WHAT YOU WILL DO: Please output exactly the part of the records below that opens with the line containing "BAD_COMMAND for N > 32 (R171, R173" and closes with the line containing "(n ≤ (unreadBits s).length →", both lines included, and nothing else.

Items listed in a dataset:
* * *

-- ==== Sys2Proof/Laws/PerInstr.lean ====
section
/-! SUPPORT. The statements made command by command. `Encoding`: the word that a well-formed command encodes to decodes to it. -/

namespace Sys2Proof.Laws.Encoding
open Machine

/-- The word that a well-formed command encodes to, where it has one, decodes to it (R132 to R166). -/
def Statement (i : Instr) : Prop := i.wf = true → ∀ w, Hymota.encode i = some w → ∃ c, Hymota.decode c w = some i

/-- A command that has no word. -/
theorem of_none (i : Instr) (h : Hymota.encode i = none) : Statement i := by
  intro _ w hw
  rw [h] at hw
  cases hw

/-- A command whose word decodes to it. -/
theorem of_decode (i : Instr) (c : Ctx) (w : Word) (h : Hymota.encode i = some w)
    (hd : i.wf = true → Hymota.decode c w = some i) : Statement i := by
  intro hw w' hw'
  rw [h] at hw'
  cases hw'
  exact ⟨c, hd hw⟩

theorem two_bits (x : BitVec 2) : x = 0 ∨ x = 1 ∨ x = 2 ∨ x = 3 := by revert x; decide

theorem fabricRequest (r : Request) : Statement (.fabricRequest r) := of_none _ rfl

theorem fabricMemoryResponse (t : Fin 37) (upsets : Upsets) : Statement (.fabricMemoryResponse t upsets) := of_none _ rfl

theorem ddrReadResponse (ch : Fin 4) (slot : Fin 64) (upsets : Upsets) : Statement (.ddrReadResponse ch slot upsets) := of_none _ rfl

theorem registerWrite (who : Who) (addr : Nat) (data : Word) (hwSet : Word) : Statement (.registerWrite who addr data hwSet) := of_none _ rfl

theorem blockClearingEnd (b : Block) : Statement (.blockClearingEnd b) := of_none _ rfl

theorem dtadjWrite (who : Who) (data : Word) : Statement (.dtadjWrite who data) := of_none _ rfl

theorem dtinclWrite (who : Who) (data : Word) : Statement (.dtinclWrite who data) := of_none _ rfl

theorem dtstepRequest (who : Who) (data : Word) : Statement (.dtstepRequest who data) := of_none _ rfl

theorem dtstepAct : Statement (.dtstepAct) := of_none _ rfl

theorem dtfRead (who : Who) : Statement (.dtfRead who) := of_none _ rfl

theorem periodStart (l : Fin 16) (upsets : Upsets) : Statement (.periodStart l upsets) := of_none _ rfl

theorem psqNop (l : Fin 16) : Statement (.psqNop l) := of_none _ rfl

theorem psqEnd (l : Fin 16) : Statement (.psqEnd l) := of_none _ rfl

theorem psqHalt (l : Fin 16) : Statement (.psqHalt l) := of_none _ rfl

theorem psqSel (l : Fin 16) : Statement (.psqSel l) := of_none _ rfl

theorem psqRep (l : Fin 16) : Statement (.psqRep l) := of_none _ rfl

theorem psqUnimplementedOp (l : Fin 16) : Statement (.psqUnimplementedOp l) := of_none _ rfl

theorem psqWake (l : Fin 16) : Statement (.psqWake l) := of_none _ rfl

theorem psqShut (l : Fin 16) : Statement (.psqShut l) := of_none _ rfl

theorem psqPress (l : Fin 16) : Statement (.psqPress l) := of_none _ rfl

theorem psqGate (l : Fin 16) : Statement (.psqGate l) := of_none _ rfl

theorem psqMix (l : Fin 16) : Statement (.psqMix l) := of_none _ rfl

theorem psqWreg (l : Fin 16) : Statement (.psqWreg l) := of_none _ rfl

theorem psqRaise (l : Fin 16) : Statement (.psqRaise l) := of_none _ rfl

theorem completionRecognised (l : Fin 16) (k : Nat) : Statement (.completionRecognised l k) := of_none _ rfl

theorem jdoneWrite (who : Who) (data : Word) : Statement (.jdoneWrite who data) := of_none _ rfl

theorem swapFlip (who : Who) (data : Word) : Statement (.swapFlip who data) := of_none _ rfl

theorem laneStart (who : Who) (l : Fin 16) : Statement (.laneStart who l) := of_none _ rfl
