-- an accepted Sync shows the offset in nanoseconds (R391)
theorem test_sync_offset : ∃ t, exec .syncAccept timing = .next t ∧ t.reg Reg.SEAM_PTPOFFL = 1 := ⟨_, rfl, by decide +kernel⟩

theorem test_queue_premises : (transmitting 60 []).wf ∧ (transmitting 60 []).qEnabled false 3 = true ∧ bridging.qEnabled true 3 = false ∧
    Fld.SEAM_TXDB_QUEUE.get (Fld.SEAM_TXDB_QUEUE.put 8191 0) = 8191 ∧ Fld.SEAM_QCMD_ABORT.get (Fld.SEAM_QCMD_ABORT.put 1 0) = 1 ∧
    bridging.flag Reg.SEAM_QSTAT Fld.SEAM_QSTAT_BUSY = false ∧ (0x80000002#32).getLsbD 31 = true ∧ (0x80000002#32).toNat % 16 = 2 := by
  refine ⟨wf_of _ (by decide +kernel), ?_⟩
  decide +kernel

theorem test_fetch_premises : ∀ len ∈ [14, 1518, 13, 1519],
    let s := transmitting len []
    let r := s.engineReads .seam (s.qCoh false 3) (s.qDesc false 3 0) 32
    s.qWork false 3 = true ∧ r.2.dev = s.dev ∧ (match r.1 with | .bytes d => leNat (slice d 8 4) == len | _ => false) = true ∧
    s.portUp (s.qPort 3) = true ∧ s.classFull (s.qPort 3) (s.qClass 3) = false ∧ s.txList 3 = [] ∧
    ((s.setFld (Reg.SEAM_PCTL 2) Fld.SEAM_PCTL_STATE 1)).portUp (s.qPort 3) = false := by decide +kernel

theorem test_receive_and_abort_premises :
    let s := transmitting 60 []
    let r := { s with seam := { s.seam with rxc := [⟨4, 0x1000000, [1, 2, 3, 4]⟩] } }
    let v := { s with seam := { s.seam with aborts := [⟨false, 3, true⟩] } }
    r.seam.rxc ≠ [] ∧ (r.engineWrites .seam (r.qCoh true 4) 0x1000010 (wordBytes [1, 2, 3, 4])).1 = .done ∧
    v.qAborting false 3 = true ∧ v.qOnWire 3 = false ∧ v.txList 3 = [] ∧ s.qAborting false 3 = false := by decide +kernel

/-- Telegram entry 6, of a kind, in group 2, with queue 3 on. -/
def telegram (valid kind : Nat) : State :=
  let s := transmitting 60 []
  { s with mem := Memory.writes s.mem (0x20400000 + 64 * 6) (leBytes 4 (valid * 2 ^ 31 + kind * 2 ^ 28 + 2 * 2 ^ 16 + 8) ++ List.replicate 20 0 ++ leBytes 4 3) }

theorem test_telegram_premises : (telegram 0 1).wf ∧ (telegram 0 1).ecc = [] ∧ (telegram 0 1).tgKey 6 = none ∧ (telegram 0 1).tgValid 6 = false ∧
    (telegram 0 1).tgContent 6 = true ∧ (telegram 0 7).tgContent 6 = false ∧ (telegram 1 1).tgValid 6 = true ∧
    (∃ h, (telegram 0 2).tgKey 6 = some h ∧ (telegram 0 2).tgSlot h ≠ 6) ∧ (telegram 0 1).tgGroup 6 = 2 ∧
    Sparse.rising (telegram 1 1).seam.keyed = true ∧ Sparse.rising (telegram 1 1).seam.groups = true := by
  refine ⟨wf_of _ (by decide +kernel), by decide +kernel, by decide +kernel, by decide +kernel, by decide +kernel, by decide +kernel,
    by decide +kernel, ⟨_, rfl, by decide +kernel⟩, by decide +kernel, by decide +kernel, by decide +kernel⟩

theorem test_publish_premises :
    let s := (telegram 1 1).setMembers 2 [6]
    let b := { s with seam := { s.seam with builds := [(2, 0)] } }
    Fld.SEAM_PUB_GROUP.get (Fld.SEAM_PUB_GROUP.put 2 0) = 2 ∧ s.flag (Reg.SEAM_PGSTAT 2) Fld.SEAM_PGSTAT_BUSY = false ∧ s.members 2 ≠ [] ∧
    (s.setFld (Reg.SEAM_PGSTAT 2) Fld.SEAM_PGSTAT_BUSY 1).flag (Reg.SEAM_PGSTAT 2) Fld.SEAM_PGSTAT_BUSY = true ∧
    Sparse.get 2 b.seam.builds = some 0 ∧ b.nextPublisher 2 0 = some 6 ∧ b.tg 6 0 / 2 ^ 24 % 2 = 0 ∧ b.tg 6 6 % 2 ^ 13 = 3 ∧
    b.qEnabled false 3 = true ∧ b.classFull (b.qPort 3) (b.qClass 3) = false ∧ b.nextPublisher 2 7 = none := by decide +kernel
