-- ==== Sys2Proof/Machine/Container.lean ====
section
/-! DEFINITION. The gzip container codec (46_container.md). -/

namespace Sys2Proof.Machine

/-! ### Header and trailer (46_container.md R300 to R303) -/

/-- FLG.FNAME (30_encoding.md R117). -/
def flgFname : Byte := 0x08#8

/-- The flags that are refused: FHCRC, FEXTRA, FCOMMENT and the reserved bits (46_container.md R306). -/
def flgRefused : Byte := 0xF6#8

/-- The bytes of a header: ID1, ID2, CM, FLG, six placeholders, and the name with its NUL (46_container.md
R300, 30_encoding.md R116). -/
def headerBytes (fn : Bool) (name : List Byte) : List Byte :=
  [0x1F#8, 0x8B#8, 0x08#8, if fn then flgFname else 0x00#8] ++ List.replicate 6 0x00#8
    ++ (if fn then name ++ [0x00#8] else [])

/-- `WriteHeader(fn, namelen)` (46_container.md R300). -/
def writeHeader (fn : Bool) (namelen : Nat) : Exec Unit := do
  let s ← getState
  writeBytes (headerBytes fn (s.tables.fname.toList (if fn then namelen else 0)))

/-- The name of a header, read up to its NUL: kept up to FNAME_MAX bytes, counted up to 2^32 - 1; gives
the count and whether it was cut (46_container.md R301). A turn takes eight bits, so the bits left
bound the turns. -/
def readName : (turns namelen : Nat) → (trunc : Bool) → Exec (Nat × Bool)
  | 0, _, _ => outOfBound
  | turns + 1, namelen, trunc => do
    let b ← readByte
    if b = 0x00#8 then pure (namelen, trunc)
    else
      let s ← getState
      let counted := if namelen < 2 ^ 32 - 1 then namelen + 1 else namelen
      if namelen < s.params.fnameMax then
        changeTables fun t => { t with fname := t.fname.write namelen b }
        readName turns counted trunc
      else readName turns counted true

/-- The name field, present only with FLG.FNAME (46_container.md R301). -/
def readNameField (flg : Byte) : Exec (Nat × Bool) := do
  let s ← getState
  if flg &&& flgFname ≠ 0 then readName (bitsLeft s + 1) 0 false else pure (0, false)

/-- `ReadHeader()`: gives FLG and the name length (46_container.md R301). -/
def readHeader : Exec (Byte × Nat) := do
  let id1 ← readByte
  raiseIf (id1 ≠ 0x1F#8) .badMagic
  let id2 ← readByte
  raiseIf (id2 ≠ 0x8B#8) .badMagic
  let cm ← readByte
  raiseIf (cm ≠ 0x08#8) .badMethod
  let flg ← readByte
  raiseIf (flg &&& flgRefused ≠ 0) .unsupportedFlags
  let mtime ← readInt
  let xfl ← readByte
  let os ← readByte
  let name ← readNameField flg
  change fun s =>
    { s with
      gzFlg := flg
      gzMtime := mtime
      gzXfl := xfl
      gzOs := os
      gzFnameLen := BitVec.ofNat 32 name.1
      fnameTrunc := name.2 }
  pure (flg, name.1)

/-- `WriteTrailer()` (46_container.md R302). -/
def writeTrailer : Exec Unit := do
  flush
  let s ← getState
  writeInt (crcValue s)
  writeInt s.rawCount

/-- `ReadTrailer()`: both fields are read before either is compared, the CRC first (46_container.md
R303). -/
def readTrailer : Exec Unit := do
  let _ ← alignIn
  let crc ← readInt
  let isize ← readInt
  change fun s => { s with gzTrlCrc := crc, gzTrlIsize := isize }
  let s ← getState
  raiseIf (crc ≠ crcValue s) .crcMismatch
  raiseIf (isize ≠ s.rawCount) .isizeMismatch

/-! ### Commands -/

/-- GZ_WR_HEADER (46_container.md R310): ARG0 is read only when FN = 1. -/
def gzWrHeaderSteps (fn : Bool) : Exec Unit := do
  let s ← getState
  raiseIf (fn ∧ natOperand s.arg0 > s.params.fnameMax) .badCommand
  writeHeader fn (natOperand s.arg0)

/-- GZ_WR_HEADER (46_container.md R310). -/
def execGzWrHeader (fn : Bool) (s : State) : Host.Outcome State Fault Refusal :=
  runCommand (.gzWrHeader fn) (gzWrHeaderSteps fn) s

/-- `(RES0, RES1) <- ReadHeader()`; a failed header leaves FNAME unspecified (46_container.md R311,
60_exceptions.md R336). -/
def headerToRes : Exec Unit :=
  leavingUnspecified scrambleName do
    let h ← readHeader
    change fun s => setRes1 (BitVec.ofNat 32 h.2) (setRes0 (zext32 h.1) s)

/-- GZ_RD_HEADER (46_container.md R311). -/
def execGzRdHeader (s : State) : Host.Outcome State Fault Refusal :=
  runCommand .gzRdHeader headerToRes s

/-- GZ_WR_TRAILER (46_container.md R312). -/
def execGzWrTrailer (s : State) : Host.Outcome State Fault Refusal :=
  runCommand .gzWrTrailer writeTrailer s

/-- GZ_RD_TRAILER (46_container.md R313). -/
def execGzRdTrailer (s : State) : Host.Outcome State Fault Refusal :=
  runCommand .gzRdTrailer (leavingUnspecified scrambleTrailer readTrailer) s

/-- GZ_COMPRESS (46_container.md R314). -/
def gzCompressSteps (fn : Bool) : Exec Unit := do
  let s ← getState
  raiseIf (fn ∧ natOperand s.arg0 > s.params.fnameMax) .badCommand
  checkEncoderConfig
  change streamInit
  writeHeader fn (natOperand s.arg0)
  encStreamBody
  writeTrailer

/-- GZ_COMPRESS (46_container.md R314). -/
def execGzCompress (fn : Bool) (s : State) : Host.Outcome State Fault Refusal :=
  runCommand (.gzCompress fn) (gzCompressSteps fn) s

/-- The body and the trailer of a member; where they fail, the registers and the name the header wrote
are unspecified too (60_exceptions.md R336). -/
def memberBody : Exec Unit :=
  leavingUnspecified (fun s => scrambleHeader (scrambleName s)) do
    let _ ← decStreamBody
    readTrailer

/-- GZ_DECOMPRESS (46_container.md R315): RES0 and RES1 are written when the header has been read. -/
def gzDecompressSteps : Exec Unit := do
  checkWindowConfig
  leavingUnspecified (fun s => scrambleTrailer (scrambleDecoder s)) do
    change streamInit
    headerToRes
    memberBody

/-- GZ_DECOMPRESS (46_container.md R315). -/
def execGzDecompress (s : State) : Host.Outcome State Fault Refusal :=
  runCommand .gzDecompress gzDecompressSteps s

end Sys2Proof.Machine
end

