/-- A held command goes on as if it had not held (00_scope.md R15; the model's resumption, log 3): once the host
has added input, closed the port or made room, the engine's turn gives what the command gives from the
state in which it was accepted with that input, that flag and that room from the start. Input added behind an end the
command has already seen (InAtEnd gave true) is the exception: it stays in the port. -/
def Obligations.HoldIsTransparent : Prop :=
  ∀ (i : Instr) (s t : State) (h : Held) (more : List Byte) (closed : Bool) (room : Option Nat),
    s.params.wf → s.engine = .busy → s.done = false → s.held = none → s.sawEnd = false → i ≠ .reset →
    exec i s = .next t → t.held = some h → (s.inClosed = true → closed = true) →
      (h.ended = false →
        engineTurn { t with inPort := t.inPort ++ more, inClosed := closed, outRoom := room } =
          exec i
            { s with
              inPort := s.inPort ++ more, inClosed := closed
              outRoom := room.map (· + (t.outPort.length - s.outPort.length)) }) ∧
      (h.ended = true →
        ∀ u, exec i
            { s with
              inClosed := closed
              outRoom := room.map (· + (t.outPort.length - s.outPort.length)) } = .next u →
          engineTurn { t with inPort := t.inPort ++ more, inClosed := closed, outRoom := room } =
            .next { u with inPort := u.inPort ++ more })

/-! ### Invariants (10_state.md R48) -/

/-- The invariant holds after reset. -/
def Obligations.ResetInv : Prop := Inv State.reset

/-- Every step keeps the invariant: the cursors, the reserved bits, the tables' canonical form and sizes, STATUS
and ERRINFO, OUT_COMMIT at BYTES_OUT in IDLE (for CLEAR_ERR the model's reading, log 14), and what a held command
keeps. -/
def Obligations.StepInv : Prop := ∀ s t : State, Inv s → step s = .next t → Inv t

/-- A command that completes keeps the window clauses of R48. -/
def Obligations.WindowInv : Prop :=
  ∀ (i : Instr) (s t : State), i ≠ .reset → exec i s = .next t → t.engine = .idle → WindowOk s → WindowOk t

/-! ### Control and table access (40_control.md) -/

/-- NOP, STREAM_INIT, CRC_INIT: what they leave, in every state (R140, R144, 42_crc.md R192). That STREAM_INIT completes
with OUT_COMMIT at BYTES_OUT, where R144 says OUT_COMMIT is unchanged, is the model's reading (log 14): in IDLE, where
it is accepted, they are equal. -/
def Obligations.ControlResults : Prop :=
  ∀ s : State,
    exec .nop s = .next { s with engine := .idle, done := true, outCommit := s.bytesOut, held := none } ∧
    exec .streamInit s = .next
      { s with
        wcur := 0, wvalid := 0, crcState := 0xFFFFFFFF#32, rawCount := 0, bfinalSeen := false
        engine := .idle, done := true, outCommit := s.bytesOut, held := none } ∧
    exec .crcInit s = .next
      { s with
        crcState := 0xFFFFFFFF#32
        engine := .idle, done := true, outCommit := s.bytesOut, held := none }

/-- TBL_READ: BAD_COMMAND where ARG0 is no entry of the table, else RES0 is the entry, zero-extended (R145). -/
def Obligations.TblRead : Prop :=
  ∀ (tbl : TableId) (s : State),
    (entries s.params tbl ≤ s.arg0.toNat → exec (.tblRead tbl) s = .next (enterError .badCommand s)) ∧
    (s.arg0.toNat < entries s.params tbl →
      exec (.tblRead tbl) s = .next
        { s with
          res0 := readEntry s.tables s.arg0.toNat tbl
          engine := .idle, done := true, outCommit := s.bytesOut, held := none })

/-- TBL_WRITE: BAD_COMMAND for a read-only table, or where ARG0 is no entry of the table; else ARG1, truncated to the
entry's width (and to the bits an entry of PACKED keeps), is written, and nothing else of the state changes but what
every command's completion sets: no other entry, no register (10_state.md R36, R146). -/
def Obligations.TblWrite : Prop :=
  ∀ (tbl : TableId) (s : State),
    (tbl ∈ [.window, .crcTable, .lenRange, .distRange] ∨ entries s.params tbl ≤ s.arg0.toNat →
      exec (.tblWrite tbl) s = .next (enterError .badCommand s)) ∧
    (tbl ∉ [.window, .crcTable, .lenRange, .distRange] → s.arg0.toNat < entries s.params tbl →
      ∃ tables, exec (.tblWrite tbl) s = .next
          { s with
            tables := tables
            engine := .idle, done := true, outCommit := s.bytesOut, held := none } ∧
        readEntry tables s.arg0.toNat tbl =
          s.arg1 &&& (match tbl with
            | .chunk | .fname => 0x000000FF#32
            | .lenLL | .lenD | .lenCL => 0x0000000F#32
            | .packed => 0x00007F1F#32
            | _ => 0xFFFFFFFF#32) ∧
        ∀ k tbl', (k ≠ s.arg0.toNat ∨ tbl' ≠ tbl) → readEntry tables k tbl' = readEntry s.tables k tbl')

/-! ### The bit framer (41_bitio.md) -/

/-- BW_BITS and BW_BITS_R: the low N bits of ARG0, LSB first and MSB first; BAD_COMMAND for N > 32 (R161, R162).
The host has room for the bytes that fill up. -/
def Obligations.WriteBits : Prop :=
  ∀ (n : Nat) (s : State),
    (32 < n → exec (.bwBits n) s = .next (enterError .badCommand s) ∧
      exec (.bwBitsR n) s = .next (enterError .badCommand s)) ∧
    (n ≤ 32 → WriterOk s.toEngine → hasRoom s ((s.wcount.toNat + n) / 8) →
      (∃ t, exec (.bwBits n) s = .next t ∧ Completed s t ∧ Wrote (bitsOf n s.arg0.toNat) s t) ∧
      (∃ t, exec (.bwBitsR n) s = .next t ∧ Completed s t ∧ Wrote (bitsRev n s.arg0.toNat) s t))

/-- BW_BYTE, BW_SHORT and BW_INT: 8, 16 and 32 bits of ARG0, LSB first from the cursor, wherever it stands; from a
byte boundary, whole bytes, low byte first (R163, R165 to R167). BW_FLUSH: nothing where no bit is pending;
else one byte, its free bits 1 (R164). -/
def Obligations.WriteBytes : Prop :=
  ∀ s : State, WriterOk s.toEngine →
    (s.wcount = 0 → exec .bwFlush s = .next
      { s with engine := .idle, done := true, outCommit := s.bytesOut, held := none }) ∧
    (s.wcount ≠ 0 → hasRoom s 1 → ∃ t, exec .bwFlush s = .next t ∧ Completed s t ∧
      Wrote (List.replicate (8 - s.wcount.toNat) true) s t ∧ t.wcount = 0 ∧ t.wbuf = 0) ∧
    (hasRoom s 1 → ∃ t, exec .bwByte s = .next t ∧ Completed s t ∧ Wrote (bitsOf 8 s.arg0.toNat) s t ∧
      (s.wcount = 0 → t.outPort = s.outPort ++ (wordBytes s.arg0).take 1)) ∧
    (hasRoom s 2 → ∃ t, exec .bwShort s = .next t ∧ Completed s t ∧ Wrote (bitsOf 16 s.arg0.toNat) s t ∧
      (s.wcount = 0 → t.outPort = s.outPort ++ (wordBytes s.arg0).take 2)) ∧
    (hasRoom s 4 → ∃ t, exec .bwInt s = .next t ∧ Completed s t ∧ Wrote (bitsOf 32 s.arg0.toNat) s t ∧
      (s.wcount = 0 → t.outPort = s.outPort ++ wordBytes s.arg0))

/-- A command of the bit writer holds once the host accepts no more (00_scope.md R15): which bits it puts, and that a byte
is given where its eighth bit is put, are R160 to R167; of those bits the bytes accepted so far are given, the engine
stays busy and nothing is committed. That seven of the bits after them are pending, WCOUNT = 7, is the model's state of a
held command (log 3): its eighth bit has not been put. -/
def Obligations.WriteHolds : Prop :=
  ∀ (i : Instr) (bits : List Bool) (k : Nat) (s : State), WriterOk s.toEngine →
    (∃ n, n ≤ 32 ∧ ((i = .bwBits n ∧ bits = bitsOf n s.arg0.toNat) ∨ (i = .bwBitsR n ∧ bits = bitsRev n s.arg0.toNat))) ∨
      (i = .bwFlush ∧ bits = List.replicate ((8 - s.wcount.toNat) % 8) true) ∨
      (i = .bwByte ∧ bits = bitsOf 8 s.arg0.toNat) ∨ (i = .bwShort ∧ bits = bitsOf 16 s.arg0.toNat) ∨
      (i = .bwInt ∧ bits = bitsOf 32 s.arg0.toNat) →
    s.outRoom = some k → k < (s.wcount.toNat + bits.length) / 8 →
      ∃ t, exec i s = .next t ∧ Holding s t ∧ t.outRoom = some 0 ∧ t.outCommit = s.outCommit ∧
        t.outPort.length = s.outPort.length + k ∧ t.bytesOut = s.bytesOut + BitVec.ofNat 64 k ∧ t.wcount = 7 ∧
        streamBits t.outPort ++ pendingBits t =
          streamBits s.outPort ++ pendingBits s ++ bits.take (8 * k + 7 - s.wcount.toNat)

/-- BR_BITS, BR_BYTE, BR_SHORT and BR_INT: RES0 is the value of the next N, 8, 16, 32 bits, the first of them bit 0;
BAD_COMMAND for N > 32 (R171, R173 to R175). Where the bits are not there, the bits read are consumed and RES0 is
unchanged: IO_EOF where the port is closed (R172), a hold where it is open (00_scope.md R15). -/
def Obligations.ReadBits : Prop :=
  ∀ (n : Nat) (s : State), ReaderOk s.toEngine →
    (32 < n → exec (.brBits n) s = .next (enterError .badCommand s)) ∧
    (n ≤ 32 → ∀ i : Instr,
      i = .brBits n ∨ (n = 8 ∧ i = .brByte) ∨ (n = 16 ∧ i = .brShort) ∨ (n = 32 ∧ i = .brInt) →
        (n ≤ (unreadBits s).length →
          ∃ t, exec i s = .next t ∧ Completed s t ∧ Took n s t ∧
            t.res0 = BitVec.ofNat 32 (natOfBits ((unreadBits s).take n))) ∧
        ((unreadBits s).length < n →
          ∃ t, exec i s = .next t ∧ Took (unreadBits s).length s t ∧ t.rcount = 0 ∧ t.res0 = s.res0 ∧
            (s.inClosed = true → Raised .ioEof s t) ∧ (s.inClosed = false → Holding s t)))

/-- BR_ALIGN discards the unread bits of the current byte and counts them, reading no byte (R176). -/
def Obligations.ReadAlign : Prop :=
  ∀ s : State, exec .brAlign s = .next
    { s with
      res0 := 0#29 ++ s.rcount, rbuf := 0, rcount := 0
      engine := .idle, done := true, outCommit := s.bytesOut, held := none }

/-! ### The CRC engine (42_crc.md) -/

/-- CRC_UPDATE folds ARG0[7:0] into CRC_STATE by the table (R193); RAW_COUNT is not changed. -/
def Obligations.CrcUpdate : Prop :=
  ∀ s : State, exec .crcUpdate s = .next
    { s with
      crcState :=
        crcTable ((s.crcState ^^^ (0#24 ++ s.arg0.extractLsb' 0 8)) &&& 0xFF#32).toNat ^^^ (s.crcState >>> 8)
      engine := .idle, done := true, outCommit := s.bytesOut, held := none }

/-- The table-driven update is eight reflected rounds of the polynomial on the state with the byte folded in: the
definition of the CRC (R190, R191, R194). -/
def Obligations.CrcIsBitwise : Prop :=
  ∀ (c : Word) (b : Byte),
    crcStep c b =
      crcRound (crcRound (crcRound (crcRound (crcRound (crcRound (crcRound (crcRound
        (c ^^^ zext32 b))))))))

* * *

SOLUTION FOR THIS EXERCISE:
BAD_COMMAND for N > 32 (R171, R173 to R175). Where the bits are not there, the bits read are consumed and RES0 is
unchanged: IO_EOF where the port is closed (R172), a hold where it is open (00_scope.md R15). -/
def Obligations.ReadBits : Prop :=
  ∀ (n : Nat) (s : State), ReaderOk s.toEngine →
    (32 < n → exec (.brBits n) s = .next (enterError .badCommand s)) ∧
    (n ≤ 32 → ∀ i : Instr,
      i = .brBits n ∨ (n = 8 ∧ i = .brByte) ∨ (n = 16 ∧ i = .brShort) ∨ (n = 32 ∧ i = .brInt) →
        (n ≤ (unreadBits s).length →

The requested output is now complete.